*INPUT FOR THIS TASK*:
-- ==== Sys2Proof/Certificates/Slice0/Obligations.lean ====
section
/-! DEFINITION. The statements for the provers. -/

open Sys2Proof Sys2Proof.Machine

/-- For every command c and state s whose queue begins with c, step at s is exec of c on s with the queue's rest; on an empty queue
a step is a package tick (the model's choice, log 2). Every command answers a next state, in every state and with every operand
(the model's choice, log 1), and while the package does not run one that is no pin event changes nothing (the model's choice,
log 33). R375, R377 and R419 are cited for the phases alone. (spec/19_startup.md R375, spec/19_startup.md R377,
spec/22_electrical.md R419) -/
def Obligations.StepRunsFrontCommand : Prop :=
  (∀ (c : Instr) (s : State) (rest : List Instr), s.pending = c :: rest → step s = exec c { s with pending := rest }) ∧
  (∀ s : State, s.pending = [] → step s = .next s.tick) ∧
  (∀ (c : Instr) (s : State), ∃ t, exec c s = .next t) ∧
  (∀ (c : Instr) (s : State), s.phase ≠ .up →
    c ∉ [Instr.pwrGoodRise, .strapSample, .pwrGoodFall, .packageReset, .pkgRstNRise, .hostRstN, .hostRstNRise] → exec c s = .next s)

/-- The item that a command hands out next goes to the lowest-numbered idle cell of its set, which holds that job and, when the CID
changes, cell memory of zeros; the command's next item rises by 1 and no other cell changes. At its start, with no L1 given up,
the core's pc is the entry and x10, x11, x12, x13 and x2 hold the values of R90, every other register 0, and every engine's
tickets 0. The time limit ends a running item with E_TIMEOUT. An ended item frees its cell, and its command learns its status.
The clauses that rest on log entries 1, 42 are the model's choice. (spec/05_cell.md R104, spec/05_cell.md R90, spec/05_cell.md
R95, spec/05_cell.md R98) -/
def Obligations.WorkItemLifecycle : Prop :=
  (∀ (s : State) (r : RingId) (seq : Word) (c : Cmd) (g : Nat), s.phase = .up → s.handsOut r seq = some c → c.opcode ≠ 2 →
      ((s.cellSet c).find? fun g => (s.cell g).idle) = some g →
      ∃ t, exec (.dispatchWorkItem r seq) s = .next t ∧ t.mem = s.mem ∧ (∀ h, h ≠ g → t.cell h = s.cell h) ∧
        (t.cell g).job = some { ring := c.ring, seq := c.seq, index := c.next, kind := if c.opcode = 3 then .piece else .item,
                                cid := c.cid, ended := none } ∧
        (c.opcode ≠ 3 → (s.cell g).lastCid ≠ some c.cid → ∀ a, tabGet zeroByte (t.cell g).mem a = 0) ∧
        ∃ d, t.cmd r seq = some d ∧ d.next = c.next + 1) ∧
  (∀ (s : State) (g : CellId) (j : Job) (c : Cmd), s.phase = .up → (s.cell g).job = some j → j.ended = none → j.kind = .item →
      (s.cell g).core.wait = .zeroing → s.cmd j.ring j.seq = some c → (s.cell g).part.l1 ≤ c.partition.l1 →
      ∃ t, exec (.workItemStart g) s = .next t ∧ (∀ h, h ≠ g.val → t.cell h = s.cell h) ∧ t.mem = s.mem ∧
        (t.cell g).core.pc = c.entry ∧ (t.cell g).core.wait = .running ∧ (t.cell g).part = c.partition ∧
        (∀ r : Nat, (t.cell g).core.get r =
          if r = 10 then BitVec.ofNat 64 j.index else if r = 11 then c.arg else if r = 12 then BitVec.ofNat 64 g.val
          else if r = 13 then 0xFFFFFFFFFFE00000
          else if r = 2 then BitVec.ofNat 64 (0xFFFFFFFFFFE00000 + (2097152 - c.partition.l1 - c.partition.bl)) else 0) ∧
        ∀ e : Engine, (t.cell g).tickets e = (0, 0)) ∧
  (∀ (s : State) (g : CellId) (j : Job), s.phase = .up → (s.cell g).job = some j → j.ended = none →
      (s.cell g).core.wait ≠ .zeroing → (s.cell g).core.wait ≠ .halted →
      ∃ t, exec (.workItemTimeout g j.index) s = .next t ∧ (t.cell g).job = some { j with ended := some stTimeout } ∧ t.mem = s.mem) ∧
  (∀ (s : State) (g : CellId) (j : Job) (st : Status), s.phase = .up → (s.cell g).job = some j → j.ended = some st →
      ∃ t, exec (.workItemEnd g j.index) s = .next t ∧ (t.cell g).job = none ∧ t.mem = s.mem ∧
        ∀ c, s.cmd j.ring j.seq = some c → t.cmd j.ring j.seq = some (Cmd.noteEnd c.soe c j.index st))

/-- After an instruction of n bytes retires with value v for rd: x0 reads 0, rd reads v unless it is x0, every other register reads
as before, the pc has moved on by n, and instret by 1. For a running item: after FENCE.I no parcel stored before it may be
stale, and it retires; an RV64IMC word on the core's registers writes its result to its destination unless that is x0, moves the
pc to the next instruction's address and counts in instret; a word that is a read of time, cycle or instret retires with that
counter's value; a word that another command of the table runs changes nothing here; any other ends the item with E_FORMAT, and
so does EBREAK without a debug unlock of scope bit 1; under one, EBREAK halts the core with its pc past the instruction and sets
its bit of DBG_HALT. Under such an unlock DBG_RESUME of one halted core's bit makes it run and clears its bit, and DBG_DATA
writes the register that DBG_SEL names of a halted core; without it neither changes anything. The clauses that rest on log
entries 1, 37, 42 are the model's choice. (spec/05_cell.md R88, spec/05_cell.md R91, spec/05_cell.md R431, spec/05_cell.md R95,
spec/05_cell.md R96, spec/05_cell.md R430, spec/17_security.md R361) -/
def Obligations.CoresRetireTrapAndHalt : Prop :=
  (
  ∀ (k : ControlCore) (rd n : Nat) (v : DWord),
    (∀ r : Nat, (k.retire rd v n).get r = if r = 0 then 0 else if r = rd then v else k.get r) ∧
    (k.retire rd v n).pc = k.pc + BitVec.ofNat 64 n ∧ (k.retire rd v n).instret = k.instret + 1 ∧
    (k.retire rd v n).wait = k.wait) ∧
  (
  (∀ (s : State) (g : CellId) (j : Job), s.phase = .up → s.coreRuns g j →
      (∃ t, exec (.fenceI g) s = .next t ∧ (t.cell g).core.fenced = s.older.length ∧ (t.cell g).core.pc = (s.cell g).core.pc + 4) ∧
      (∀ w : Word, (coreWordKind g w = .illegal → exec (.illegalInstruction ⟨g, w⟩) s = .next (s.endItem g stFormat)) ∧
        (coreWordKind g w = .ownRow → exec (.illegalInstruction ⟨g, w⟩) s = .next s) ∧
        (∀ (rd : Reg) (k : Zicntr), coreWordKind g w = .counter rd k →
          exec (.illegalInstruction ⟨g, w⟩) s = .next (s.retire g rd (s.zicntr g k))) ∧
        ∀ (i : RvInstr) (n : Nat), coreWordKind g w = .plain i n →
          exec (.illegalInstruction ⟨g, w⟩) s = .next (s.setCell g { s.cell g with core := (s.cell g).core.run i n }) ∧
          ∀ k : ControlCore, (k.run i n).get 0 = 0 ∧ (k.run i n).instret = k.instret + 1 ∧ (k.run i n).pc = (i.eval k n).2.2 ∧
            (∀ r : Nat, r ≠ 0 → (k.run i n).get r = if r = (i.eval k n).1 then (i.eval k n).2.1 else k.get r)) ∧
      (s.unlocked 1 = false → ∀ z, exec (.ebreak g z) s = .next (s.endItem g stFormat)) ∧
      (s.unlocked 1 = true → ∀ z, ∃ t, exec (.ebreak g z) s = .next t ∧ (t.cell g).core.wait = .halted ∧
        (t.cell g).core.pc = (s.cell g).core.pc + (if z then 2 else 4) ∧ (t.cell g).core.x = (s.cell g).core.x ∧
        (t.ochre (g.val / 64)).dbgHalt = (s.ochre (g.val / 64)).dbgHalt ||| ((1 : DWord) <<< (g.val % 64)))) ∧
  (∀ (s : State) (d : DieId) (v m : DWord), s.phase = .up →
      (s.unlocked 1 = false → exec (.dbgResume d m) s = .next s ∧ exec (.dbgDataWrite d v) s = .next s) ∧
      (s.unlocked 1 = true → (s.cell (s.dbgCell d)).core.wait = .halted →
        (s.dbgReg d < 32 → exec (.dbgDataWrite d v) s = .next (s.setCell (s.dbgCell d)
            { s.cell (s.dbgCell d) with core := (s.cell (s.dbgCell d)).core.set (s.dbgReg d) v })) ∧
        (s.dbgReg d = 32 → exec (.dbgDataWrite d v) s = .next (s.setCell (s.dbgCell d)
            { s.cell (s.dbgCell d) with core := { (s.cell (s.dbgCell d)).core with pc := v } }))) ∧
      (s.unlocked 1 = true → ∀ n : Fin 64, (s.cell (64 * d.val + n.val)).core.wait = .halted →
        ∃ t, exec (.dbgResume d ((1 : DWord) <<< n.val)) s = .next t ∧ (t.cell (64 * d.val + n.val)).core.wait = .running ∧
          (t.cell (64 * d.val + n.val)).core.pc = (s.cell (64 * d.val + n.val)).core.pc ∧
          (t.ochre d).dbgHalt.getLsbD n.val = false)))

*YOUR TASK*:
Find the line that contains "(s.dbgReg d = 32" in the data above. Reproduce it and every later line exactly, through the last one.

*OUTPUT FOR THIS TASK*:
        (s.dbgReg d = 32 → exec (.dbgDataWrite d v) s = .next (s.setCell (s.dbgCell d)
            { s.cell (s.dbgCell d) with core := { (s.cell (s.dbgCell d)).core with pc := v } }))) ∧
      (s.unlocked 1 = true → ∀ n : Fin 64, (s.cell (64 * d.val + n.val)).core.wait = .halted →
        ∃ t, exec (.dbgResume d ((1 : DWord) <<< n.val)) s = .next t ∧ (t.cell (64 * d.val + n.val)).core.wait = .running ∧
          (t.cell (64 * d.val + n.val)).core.pc = (s.cell (64 * d.val + n.val)).core.pc ∧
          (t.ochre d).dbgHalt.getLsbD n.val = false)))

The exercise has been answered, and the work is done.